I propose we lower curation rewards to the point where the potential gain from curation is too small to make it worth the negatives associated with using an auto-vote bot

The issue here is that to a large stakeholder there are virtually no negatives to using an auto-vote bot. It's completely free, takes all of a couple minutes to set up, and you sit back and collect the rewards. So if the curation rewards are anything at all, it will still be worthwhile to use auto-vote bots. So, primarily for this reason, I don't think reducing curation rewards will have the intended effect and wouldn't support that change.
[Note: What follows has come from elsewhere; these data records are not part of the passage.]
-- ==== Sys2Proof/Certificates/Slice0/Obligations.lean ====
section
/-! DEFINITION. The statements about the model, for the provers. In a statement about a row, `u.followUp` is the state
`u` that the row's own effects give, with the dispatch run, restart steps or end of STOPPING that they make due;
followUp_quiet of Laws/Operations.lean says
when nothing is due. `u = { s with … }` with fields of `u` itself says that every
other field is as it was. -/

open Sys2Proof Sys2Proof.Machine

/-! ### The whole machine -/

/-- One step carries out the command at the front of the queue with the queue's rest; with no command waiting the part
idles (log entry 11). -/
def Obligations.StepTakesFrontCommand : Prop :=
  (∀ (c : Instr) (rest : List Instr) (s : State), step { s with pending := c :: rest } = exec c { s with pending := rest })
  ∧ ∀ s : State, s.pending = [] → step s = .next s

/-- Every command completes: none ends in a fault or a refusal (log entry 8). It leaves the waiting commands as they are,
also where it is power-on reset (log entries 12 and 4), and moves the time base only where it is the 10 ms tick or
power-on reset (R1). -/
def Obligations.EveryCommandKeepsQueueAndTimeBase : Prop :=
  ∀ (c : Instr) (s : State), ∃ t : State, exec c s = .next t ∧ t.pending = s.pending
    ∧ t.time = (if c = .powerOnReset then 0 else if c = .timeBaseTick then s.time + 1 else s.time)

/-- Only host accesses, the write of the queue head, the restart's two memory steps and the ends of the part's reads, which
serve held accesses, change a byte of the call memory; only their two rows change the over-current inputs. -/
def Obligations.MemoryAndInputsChangeOnlyByTheirRows : Prop :=
  ∀ (c : Instr) (s t : State), exec c s = .next t →
    (writesMemory c = false → t.mem = s.mem)
    ∧ ∀ l : LineId, c ≠ .overCurrentAssert l → c ≠ .overCurrentClear l →
        (t.segmentEnd l).overCurrent = (s.segmentEnd l).overCurrent

/-- Memory keeps its canonical form in every step. -/
def Obligations.StepKeepsMemoryCanonical : Prop :=
  ∀ s t : State, Memory.wf s.mem = true → step s = .next t → Memory.wf t.mem = true

/-- The write-back queue never holds more than 32 entries or an address twice (R11). -/
def Obligations.StepKeepsWriteBackQueueInForm : Prop :=
  ∀ s t : State, QueueWf s.path.queue → step s = .next t → QueueWf t.path.queue

/-- The report list never holds an object twice (R163), nor the deferral list a post (R106). -/
def Obligations.StepKeepsReportAndDeferralListsDistinct : Prop :=
  ∀ s t : State, ReportsWf s.reports.list → DeferralsWf s.calls.deferrals → step s = .next t →
    ReportsWf t.reports.list ∧ DeferralsWf t.calls.deferrals

/-- A dispatch run that no class B fault cuts short leaves no pair unmade: every eligible position left has declined every
call left in the queue that is QUEUED with a PRESENT post on an ACTIVE segment with a FREE channel (R130, R131, R133). It
offers by rank and by idle time: a position that is eligible alone is offered, of the calls it has not declined and that are
offerable, the one of the lowest effective class, and of equal ones the one that stands first in the queue; a call that waits
alone is offered to the eligible position of longest idle time that it has not been declined by, and of equal ones to the
lower number (R97, R98, R133). An offer makes the lowest FREE channel RESERVED and the call OFFERED with the position as its
only party, out of the queue, with overflow judged; the position is OFFERED with its current call and its offer timer, both
are listed, nothing is pended to the post, and misses and last offer stay (R134). -/
def Obligations.DispatchRunLeavesNoPairUnmade : Prop :=
  ∀ s : State,
    let eligible (t : State) (p : Fin 16) : Prop := (t.position p).state = .free ∧ (t.position p).held = []
    let offerable (t : State) (c : Call) : Prop := c.state = .queued ∧ (t.post c.post).state = .present
      ∧ (t.segment (postSegment c.post)).state = .active
      ∧ ∃ ch, (t.channel (channelIndex (postSegment c.post) ch)).state = .free
    let idle (p : Fin 16) : Nat := (s.time - (s.position p).freeSince).toNat
    let offers (r : Fin 64) (c : Call) (p : Fin 16) (ch : Fin 4) : Prop := ∃ u : State, dispatchRun s = .ok () u
      ∧ u.call r = some { c with state := .offered, channel := some ch, parties := [p] }
      ∧ u.calls.queue = s.calls.queue.erase r ∧ u.calls.overflow = s.overflowAt (s.calls.queue.erase r).length
      ∧ u.channel (channelIndex (postSegment c.post) ch) = { state := .reserved, call := some c.number, corrupt := false }
      ∧ u.position p = { s.position p with
          state := .offered, current := some c.number, offerTimer := some (s.after (s.parameter 48 * 100)) }
      ∧ u.Reported (.call r) ∧ u.Reported (.position p)
      ∧ u.posts = s.posts ∧ u.lines = s.lines ∧ u.cluster = s.cluster
      ∧ u.speech.connections = s.speech.connections
      ∧ s.TouchesOnly u r p c.post (channelIndex (postSegment c.post) ch)
    (∀ t, dispatchRun s = .ok () t →
      ∀ r ∈ t.calls.queue, ∀ c p, t.call r = some c → offerable t c → eligible t p → p ∈ c.declinedBy)
    ∧ (s.Sound → ∀ r c p ch, s.call r = some c → offerable s c → eligible s p → p ∉ c.declinedBy →
        s.channelHeldBy c.number = none → (s.channel (channelIndex (postSegment c.post) ch)).state = .free →
        (∀ k, k < ch → (s.channel (channelIndex (postSegment c.post) k)).state ≠ .free) →
      (∀ before after, s.calls.queue = before ++ r :: after → (∀ q, eligible s q → q = p) →
          (∀ q ∈ before, ∀ d, s.call q = some d → offerable s d → p ∉ d.declinedBy → s.classOf c < s.classOf d) →
          (∀ q ∈ after, ∀ d, s.call q = some d → offerable s d → p ∉ d.declinedBy → s.classOf c ≤ s.classOf d) →
        offers r c p ch)
      ∧ (s.calls.queue = [r] →
          (∀ q, eligible s q → q ∉ c.declinedBy → idle q < idle p ∨ idle q = idle p ∧ p ≤ q) → offers r c p ch))

/-! ### Resets and the time base -/

/-- The values of power-on reset (R45, R47, R66, R89, R111, R127, R149, R162, R176, R193), with every list in form. The
state word that the engine control's entry to STANDBY writes already stands in the write-back queue (R179, section 10.2; log
entry 3), where the table of chapter 1 says empty. -/
def Obligations.ResetLeavesPowerOnValues : Prop :=
  State.reset.time = 0 ∧ State.reset.engine.state = .standby ∧ State.reset.bypass = true ∧ State.reset.attn = false
  ∧ State.reset.overflowPin = false ∧ State.reset.path.windows = none
  ∧ State.reset.path.queue = [{ address := 0xFFFF02, value := 0 }]
  ∧ State.reset.path.heldProducer = 0 ∧ State.reset.path.heldConsumer = 0 ∧ State.reset.path.published = []
  ∧ State.reset.reports.list = [] ∧ State.reset.calls.nextNumber = 1 ∧ State.reset.calls.nextSequence = 0
  ∧ State.reset.cluster.nextNumber = 1 ∧ State.reset.cluster.nextCreation = 0
  ∧ (∀ l, (State.reset.line l).state = .off ∧ (State.reset.line l).exchange = none ∧ (State.reset.line l).errors = 0)
  ∧ (∀ l, (State.reset.segmentEnd l).state = .clear)
  ∧ (∀ i, State.reset.post i = Post.reset ∧ (State.reset.entry i).valid = false)
  ∧ (∀ g, State.reset.segment g = Segment.reset) ∧ (∀ r, State.reset.call r = none) ∧ (∀ k, State.reset.incident k = none)
  ∧ (∀ p, (State.reset.position p).state = .closed ∧ (State.reset.position p).misses = 0)
  ∧ (∀ c, (State.reset.channel c).state = .free) ∧ (∀ p, State.reset.speech.connections.get p = none)
  ∧ (∀ k, State.reset.reports.slots.get k = none)
  ∧ Memory.wf State.reset.mem = true ∧ QueueWf State.reset.path.queue ∧ ReportsWf State.reset.reports.list
  ∧ DeferralsWf State.reset.calls.deferrals

/-- POWER_ON_RESET gives every block its power-on values and leaves the call memory untouched (R193); the sense inputs
and the waiting commands are not the part's to reset, and a host access held back is dropped (log entry 4). The host's
reset line drops the accesses that have not reached the memory side, is forwarded, and changes nothing else (R3).
TIME_BASE_TICK moves the time base alone, by one modulo 2^32 (R1). -/
def Obligations.ResetsAndTickChangeWhatTheyShould : Prop :=
  ∀ s : State,
    (∃ t : State, exec .powerOnReset s = .next t ∧ t.mem = s.mem ∧ t.pending = s.pending
      ∧ (∀ l, t.segmentEnd l = { LineEnd.reset with overCurrent := (s.segmentEnd l).overCurrent })
      ∧ (∀ p, t.speech.connections.get p = none ∧ t.speech.stuck.get p = s.speech.stuck.get p)
      ∧ (∀ c, t.speech.channels.get c = Channel.freed)
      ∧ t = { State.reset with mem := t.mem, ends := t.ends, speech := t.speech, pending := t.pending })
    ∧ exec .hostResetLine s
      = .next { s with path := { s.path with heldAccesses := [], resetPulses := s.path.resetPulses + 1 } }
    ∧ ∃ t : State, exec .timeBaseTick s = .next t ∧ t.time.toNat = (s.time.toNat + 1) % 2 ^ 32
      ∧ t = { s with time := t.time }

/-! ### The memory path: host accesses -/

/-- A host read that need not wait answers the queued value of a queued address and of any other what memory holds,
and changes no byte of memory (R12); the arbiter then chooses whose the next grant is, and a word of a part read is granted
before the access where it was the part's (R13, log entry 16). An access that must wait for the drain, for a part write or
for the last word of a part read (R13, R15) is held behind those that wait already, in order (log entry 14), with nothing
else changed. -/
def Obligations.HostReadAnswersNewestValueOrWaits : Prop :=
  ∀ (s : State) (a : BitVec 24) (d : Word) (en : Enables),
    (s.ServesHost → ∃ u : State, exec (.hostRead a en) s = .next u.followUp
      ∧ u.path.reply = some (ReadReply.mk a en ((queuedValue s.path.queue (wordAddress a)).getD
          (wordOf (Memory.get s.mem (wordAddress a)) (Memory.get s.mem (wordAddress a + 1)))))
      ∧ u.path.partTurn = (decide (24 ≤ s.path.queue.length) || s.partReadWaiting)
      ∧ u.path.readWords = (if s.path.partTurn = true ∧ s.path.queue = [] ∧ s.partReadWaiting = true then
          s.path.readWords - 1 else s.path.readWords)
      ∧ u = { s with path := { s.path.arbitrated u.path with reply := u.path.reply } })
    ∧ (s.accessWaits = true →
      exec (.hostRead a en) s
        = .next (State.followUp { s with path := { s.path with heldAccesses := s.path.heldAccesses ++ [.read a en] } })
      ∧ exec (.hostWrite a d en) s
        = .next (State.followUp { s with path := { s.path with heldAccesses := s.path.heldAccesses ++ [.write a d en] } }))

/-- A host write that is not suppressed and that no block snoops reaches the call memory: the enabled bytes and no
other (R2, R4). -/
def Obligations.HostWriteReachesMemoryAlone : Prop :=
  ∀ (s : State) (a : BitVec 24) (d : Word) (en : Enables), s.ServesHost → en.some = true →
    s.trespasses (wordAddress a) = false → anchorWordAt (wordAddress a) = none → s.directoryAt (wordAddress a) = none →
    s.slotAt (wordAddress a) = none → Memory.wf s.mem = true →
    ∃ u : State, exec (.hostWrite a d en) s = .next u.followUp
      ∧ (en.hi = true → Memory.get u.mem (wordAddress a) = highByte d)
      ∧ (en.lo = true → Memory.get u.mem (wordAddress a + 1) = lowByte d)
      ∧ (∀ b, (en.hi = true → b ≠ wordAddress a) → (en.lo = true → b ≠ wordAddress a + 1) →
          Memory.get u.mem b = Memory.get s.mem b)
      ∧ u = { s with mem := u.mem, path := s.path.arbitrated u.path }

/-- A trespassing write changes neither memory nor the queue nor any shadow, and is recorded as TRESPASS in the engine
fault slot with the byte address written (R9); the detail of a write of a whole word is its first byte (log entry 18). -/
def Obligations.TrespassIsSuppressedAndRecorded : Prop :=
  ∀ (s : State) (a : BitVec 24) (d : Word) (en : Enables), s.ServesHost → en.some = true →
    s.trespasses (wordAddress a) = true →
    (exec (.commandSlotWrite a d en) s = exec (.hostWrite a d en) s)
    ∧ (exec (.directoryWrite a d en) s = exec (.hostWrite a d en) s)
    ∧ ∃ u : State, exec (.hostWrite a d en) s = .next u.followUp
      ∧ u.reports.slots.get engineSlot = some (FaultRecord.next (s.reports.slots.get engineSlot) .trespass 0
          (BitVec.ofNat 32 (if en.hi then wordAddress a else wordAddress a + 1)) s.time)
      ∧ (∃ e ∈ u.reports.list, e.object = .engine ∧ e.fault = true)
      ∧ u = { s with reports := u.reports, path := s.path.arbitrated u.path }
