/-! ### hostFault -/

@[simp] theorem State.hostFault_time (q : FaultKind) (n : Nat) (s : State) :
    (s.hostFault q n).time = s.time := by simp [State.hostFault]
@[simp] theorem State.hostFault_mem (q : FaultKind) (n : Nat) (s : State) :
    (s.hostFault q n).mem = s.mem := by simp [State.hostFault]
@[simp] theorem State.hostFault_path (q : FaultKind) (n : Nat) (s : State) :
    (s.hostFault q n).path = s.path := by simp [State.hostFault]
@[simp] theorem State.hostFault_lines (q : FaultKind) (n : Nat) (s : State) :
    (s.hostFault q n).lines = s.lines := by simp [State.hostFault]
@[simp] theorem State.hostFault_ends (q : FaultKind) (n : Nat) (s : State) :
    (s.hostFault q n).ends = s.ends := by simp [State.hostFault]
@[simp] theorem State.hostFault_posts (q : FaultKind) (n : Nat) (s : State) :
    (s.hostFault q n).posts = s.posts := by simp [State.hostFault]
@[simp] theorem State.hostFault_directory (q : FaultKind) (n : Nat) (s : State) :
    (s.hostFault q n).directory = s.directory := by simp [State.hostFault]
@[simp] theorem State.hostFault_segments (q : FaultKind) (n : Nat) (s : State) :
    (s.hostFault q n).segments = s.segments := by simp [State.hostFault]
@[simp] theorem State.hostFault_calls (q : FaultKind) (n : Nat) (s : State) :
    (s.hostFault q n).calls = s.calls := by simp [State.hostFault]
@[simp] theorem State.hostFault_cluster (q : FaultKind) (n : Nat) (s : State) :
    (s.hostFault q n).cluster = s.cluster := by simp [State.hostFault]
@[simp] theorem State.hostFault_positions (q : FaultKind) (n : Nat) (s : State) :
    (s.hostFault q n).positions = s.positions := by simp [State.hostFault]
@[simp] theorem State.hostFault_speech (q : FaultKind) (n : Nat) (s : State) :
    (s.hostFault q n).speech = s.speech := by simp [State.hostFault]
@[simp] theorem State.hostFault_engine (q : FaultKind) (n : Nat) (s : State) :
    (s.hostFault q n).engine = s.engine := by simp [State.hostFault]
@[simp] theorem State.hostFault_dispatchDue (q : FaultKind) (n : Nat) (s : State) :
    (s.hostFault q n).dispatchDue = s.dispatchDue := by simp [State.hostFault]
@[simp] theorem State.hostFault_commandResult (q : FaultKind) (n : Nat) (s : State) :
    (s.hostFault q n).commandResult = s.commandResult := by simp [State.hostFault]
@[simp] theorem State.hostFault_pending (q : FaultKind) (n : Nat) (s : State) :
    (s.hostFault q n).pending = s.pending := by simp [State.hostFault]

/-! ### What the updates write -/

@[simp] theorem State.writeMemory_mem (a : Nat) (w : Word) (s : State) :
    (s.writeMemory a w).mem = Memory.write s.mem a bothLanes w := rfl

@[simp] theorem State.report_list (o : Obj) (b e f : Bool) (s : State) :
    (s.report o b e f).reports.list = markObject s.reports.list o b e f s.time := rfl

@[simp] theorem State.report_slots (o : Obj) (b e f : Bool) (s : State) :
    (s.report o b e f).reports.slots = s.reports.slots := rfl

@[simp] theorem State.setEngineState_state (st : EngineState) (s : State) : (s.setEngineState st).engine.state = st := rfl

@[simp] theorem State.setEngineState_step (st : EngineState) (s : State) : (s.setEngineState st).engine.step = s.engine.step := rfl

@[simp] theorem State.updateLine_self (l : LineId) (f : LineSide → LineSide) (s : State) :
    (s.updateLine l f).line l = f (s.line l) := by simp [State.line, State.updateLine]

@[simp] theorem State.updateEnd_self (l : LineId) (f : LineEnd → LineEnd) (s : State) :
    (s.updateEnd l f).segmentEnd l = f (s.segmentEnd l) := by simp [State.segmentEnd, State.updateEnd]

@[simp] theorem State.setPost_posts (i : Fin 256) (p : Post) (s : State) :
    (s.setPost i p).posts = put s.posts i { p with corrupt := false } := by simp only [State.setPost]; split <;> simp

@[simp] theorem State.setPost_self (i : Fin 256) (p : Post) (s : State) :
    (s.setPost i p).post i = { p with corrupt := false } := by simp [State.post]

@[simp] theorem State.setPost_ne (i j : Fin 256) (p : Post) (s : State) (h : j ≠ i) : (s.setPost i p).post j = s.post j := by
  simp [State.post, h]

@[simp] theorem State.setCall_self (r : Fin 64) (c : Call) (s : State) : (s.setCall r c).call r = some { c with corrupt := false } := by
  simp [State.call, State.setCall]

@[simp] theorem State.setCall_ne (r q : Fin 64) (c : Call) (s : State) (h : q ≠ r) : (s.setCall r c).call q = s.call q := by
  simp [State.call, State.setCall, h]

@[simp] theorem State.setIncident_self (k : Fin 16) (x : Incident) (s : State) :
    (s.setIncident k x).incident k = some { x with corrupt := false } := by simp [State.incident, State.setIncident]

@[simp] theorem State.setIncident_ne (k j : Fin 16) (x : Incident) (s : State) (h : j ≠ k) :
    (s.setIncident k x).incident j = s.incident j := by simp [State.incident, State.setIncident, h]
Another option I have been thinking about (which is more work) is to allow people to opt out of the voting game and just earn a straight return on their HP. So we divert a portion of the current reward pool to this new HP staking reward fund or whatever it's called, and people can opt into that if they want, and if they do then they cannot use their stake to vote on content.

The returns from this would depend on how much HP opts in to receive the straight staking rewards, since it would be splitting up a finite reward pool between all of the stake opted in. On the other end, users who choose to keep their HP voting will see their vote values per HP increase significantly due to a large amount of HP no longer participating in the voting/reward pool. So users will arbitrage both sides until the system hopefully comes to an equilibrium.

Basically, the system allows the HP holders to collectively determine the best APR on staked HIVE vs vote value in a free market type system.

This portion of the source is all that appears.